-- ==== Sys2Proof/Machine/Step.lean ====
section
/-! DEFINITION. One step of the machine: the next label presented is decoded and run (R9, R90). -/

namespace Sys2Proof.Machine

/-- One step: next, or a refusal (R250); there is no fault (R251). -/
def step (s : State) : Host.Outcome State Fault Refusal :=
  match fetch s with
  | none => .next (idle s)
  | some (i, s') => exec i s'

/-- The state in which the next step runs the instruction of a table row's word. -/
def State.withFetchWord (s : State) (nbits w : Nat) : State := s.presentWord nbits w

end Sys2Proof.Machine
end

**Directions for this task:**
The word "next" may occur in lines of the records. Report how many such lines there are, giving only the number.

**Expected answer:**
4